Exercise goal
Please find the lines in the entries below that contain the word "exact", and copy each one.

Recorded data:
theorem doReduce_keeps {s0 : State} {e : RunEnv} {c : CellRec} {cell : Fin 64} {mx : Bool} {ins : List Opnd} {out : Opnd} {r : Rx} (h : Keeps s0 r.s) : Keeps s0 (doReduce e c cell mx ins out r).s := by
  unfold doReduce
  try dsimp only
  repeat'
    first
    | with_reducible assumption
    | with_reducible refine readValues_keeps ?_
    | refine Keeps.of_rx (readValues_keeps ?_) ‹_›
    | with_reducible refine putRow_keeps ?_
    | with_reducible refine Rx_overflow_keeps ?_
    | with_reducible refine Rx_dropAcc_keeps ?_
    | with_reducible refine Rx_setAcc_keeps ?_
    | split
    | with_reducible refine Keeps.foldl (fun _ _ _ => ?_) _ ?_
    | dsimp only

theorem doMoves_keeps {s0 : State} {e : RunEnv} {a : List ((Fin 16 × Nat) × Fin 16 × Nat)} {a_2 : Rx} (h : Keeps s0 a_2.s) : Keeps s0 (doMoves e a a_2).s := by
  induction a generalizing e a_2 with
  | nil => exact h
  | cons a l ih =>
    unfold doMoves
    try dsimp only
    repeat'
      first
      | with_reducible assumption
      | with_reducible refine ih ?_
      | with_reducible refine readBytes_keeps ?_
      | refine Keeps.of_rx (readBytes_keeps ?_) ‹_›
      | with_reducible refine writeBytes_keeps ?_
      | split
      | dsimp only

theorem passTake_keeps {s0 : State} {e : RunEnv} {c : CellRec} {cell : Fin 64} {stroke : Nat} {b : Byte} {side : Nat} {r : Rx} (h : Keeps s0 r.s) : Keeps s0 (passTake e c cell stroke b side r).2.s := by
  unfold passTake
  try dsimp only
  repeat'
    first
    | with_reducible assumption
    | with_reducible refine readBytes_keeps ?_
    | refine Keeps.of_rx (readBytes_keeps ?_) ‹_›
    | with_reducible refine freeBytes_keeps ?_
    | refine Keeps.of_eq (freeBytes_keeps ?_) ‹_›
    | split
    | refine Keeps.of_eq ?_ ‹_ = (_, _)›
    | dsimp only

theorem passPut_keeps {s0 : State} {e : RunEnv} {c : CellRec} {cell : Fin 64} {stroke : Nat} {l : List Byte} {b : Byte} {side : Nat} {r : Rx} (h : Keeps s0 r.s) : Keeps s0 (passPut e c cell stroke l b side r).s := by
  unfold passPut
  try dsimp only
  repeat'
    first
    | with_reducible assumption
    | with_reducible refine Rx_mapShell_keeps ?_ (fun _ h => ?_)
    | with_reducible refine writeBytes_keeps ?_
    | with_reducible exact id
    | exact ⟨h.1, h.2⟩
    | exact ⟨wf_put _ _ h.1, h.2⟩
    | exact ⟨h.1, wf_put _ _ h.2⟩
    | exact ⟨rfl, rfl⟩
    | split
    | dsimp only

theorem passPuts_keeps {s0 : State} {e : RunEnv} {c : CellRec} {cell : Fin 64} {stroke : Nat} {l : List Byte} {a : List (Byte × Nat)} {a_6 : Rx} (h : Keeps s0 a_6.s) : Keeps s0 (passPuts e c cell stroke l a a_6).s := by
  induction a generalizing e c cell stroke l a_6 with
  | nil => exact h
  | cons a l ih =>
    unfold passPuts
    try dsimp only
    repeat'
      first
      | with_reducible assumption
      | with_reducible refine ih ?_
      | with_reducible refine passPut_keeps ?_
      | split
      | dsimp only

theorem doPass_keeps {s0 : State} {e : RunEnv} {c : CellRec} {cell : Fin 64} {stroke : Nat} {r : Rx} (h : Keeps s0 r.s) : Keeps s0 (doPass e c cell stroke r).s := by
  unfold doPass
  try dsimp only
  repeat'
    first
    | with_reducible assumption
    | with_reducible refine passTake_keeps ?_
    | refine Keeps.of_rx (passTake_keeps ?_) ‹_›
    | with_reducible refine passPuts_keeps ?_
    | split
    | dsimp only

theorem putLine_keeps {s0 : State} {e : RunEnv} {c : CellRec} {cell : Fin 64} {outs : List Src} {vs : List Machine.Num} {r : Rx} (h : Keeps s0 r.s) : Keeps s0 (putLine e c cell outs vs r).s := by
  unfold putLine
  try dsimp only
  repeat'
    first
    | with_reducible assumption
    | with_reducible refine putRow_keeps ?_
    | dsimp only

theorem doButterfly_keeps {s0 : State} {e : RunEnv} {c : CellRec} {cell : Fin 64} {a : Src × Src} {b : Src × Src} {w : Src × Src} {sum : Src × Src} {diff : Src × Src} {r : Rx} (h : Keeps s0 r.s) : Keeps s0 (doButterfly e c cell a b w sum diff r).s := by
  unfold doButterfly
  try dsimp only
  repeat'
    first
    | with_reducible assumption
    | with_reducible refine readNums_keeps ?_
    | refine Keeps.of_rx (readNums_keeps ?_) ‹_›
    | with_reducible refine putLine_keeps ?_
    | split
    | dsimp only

Exercise output
  | nil => exact h
    | with_reducible exact id
    | exact ⟨h.1, h.2⟩
    | exact ⟨wf_put _ _ h.1, h.2⟩
    | exact ⟨h.1, wf_put _ _ h.2⟩
    | exact ⟨rfl, rfl⟩
  | nil => exact h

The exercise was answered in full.